** What you have to do **
Your answer should be the exact lines of the data below from the one containing "CHOICE, log 2);" through the one containing "(R46, R60). -/"; please include nothing else.

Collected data

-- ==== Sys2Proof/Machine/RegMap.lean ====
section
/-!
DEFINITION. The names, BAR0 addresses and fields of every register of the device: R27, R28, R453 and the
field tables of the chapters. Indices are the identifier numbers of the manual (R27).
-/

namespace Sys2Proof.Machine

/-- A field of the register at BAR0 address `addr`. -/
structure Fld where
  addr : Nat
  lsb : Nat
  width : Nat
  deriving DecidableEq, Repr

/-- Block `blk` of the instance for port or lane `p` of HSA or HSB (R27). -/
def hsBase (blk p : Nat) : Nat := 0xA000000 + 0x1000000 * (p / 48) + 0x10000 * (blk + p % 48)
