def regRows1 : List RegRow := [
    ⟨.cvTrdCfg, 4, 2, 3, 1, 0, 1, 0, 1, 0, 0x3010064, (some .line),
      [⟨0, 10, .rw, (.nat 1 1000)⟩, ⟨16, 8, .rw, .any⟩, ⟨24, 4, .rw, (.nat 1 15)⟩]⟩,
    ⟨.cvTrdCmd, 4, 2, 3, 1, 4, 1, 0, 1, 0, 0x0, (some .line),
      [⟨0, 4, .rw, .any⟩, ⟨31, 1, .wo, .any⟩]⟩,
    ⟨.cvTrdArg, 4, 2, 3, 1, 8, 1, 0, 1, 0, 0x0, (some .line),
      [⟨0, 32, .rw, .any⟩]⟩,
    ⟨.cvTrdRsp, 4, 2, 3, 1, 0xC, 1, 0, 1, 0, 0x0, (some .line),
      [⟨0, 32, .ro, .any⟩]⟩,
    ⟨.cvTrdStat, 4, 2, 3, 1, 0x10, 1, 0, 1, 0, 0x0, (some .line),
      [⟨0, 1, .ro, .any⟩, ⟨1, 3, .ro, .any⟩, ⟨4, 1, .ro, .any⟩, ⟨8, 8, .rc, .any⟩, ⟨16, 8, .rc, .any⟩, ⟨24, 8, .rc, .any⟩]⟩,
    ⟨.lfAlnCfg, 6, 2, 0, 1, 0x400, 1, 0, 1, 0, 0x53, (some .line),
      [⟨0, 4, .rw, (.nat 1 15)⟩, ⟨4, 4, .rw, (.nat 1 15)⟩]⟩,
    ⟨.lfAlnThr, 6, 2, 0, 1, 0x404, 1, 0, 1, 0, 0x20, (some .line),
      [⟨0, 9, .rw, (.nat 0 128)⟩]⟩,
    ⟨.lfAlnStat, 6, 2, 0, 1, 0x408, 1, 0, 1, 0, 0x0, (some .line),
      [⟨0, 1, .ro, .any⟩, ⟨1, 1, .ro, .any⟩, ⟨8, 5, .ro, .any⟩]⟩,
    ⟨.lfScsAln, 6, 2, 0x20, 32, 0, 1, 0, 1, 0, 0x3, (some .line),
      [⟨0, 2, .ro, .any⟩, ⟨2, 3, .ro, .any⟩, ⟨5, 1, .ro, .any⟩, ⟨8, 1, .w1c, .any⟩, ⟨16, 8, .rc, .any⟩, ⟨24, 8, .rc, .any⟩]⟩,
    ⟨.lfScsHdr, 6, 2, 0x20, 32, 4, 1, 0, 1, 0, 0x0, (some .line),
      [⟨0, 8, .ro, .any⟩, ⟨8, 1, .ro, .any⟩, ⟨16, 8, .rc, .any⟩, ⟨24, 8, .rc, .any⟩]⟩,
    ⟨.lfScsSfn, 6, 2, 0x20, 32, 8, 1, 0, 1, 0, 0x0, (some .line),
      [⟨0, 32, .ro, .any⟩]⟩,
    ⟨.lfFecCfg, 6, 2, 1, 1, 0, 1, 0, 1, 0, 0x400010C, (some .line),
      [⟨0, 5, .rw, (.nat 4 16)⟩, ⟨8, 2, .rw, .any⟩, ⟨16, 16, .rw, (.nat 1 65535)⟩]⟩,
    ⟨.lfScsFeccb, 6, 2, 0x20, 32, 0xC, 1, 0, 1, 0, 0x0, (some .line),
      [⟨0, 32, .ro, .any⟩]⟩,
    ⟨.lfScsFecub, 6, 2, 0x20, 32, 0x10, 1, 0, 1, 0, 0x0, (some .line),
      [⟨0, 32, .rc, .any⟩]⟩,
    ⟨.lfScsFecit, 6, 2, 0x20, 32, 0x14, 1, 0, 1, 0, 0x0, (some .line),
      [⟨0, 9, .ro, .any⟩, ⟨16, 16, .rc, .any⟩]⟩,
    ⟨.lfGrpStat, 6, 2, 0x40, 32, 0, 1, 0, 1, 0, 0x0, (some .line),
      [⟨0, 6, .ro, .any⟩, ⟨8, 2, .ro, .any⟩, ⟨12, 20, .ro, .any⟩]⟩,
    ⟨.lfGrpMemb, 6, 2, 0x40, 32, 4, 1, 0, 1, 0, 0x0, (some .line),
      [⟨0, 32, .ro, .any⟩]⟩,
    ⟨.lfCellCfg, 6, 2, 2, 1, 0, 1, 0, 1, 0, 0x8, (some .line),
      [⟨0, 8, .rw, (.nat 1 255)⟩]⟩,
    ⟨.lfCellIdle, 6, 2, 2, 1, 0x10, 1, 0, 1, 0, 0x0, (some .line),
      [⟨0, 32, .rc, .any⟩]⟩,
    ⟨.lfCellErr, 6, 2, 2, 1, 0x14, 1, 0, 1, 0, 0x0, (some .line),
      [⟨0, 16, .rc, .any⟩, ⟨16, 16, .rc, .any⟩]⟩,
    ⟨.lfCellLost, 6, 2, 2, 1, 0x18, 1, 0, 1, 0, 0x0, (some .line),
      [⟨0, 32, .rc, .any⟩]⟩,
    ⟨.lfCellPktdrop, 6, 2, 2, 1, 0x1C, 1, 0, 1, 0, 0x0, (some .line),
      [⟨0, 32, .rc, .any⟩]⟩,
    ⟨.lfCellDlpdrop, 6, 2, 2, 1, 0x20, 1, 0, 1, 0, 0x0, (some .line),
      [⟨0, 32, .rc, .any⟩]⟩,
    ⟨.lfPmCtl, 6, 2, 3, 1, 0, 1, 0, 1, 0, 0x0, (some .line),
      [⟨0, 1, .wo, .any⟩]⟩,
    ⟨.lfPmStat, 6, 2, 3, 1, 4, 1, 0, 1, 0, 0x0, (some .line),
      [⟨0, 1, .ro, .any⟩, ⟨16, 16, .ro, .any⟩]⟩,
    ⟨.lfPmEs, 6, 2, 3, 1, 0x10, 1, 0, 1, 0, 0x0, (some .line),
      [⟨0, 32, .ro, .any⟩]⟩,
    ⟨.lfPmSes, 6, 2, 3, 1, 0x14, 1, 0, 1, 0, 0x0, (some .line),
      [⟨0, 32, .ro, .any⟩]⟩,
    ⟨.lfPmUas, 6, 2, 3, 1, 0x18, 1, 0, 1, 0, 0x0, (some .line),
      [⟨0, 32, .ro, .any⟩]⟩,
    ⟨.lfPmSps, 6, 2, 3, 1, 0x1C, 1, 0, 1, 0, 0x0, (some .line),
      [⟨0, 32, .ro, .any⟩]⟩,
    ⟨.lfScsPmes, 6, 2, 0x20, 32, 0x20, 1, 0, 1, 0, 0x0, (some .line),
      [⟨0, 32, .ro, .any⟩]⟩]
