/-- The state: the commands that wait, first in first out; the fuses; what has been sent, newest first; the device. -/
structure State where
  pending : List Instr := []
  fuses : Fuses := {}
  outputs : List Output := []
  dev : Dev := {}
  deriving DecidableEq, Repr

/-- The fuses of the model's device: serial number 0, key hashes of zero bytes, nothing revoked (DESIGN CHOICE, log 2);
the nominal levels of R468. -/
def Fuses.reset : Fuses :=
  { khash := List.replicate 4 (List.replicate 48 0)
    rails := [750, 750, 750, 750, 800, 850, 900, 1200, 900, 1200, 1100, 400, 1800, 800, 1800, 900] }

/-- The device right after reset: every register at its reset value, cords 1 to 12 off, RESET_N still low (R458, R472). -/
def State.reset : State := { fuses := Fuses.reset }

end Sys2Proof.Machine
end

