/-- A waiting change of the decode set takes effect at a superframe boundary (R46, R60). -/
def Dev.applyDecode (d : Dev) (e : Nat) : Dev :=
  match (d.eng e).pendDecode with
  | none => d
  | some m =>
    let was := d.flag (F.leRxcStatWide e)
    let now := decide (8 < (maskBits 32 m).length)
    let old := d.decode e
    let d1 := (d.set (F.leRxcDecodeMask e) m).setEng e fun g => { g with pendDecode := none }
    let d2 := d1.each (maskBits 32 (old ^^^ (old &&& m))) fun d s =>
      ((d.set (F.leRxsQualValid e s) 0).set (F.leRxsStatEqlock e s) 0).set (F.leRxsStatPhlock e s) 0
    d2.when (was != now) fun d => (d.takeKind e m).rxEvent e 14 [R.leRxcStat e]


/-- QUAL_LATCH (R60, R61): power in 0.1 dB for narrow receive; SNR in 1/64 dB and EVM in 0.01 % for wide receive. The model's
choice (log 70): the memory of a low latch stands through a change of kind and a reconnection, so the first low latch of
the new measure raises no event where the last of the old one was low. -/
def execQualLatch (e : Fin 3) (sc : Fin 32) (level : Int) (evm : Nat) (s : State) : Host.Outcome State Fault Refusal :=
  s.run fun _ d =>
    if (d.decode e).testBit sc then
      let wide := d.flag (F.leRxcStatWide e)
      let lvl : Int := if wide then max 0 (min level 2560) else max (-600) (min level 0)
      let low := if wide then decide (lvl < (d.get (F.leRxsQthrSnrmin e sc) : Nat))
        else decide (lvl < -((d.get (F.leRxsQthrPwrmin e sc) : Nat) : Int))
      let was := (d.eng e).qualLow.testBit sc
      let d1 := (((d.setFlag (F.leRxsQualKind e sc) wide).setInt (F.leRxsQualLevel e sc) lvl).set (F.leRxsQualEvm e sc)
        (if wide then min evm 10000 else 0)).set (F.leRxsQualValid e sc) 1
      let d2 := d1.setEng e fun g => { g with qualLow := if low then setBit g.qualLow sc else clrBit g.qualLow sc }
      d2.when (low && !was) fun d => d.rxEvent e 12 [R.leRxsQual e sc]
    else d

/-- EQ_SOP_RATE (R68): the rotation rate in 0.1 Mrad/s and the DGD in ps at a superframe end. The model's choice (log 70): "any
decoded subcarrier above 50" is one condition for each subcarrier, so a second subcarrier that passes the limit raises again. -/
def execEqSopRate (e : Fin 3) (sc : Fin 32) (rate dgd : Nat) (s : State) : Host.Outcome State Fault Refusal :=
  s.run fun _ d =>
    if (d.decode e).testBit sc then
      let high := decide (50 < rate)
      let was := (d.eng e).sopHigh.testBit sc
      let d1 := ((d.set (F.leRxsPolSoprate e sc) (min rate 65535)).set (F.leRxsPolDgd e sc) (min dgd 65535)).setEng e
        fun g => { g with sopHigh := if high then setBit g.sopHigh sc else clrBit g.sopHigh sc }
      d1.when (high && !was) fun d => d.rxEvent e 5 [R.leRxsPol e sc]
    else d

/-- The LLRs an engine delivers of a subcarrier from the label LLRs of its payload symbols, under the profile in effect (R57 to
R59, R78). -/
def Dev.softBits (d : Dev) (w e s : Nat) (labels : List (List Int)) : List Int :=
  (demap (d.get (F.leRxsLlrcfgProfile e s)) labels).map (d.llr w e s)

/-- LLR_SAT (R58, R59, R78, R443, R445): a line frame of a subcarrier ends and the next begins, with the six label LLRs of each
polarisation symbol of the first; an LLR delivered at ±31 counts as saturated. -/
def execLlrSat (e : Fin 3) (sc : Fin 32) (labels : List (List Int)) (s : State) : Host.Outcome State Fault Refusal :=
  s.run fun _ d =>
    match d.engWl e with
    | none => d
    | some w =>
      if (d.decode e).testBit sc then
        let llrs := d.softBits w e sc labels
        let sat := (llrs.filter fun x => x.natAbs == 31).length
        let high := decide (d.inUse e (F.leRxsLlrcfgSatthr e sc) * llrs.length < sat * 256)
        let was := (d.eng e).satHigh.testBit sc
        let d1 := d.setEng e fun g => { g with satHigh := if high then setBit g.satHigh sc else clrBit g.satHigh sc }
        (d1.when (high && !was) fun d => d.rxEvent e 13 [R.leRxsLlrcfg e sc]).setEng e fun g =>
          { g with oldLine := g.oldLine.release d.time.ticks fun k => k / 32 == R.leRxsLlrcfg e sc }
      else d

** Output below **
/-- The fuses of the model's device: serial number 0, key hashes of zero bytes, nothing revoked (DESIGN CHOICE, log 2);
the nominal levels of R468. -/
def Fuses.reset : Fuses :=
  { khash := List.replicate 4 (List.replicate 48 0)
    rails := [750, 750, 750, 750, 800, 850, 900, 1200, 900, 1200, 1100, 400, 1800, 800, 1800, 900] }

/-- The device right after reset: every register at its reset value, cords 1 to 12 off, RESET_N still low (R458, R472). -/
def State.reset : State := { fuses := Fuses.reset }

end Sys2Proof.Machine
end

/-- A waiting change of the decode set takes effect at a superframe boundary (R46, R60). -/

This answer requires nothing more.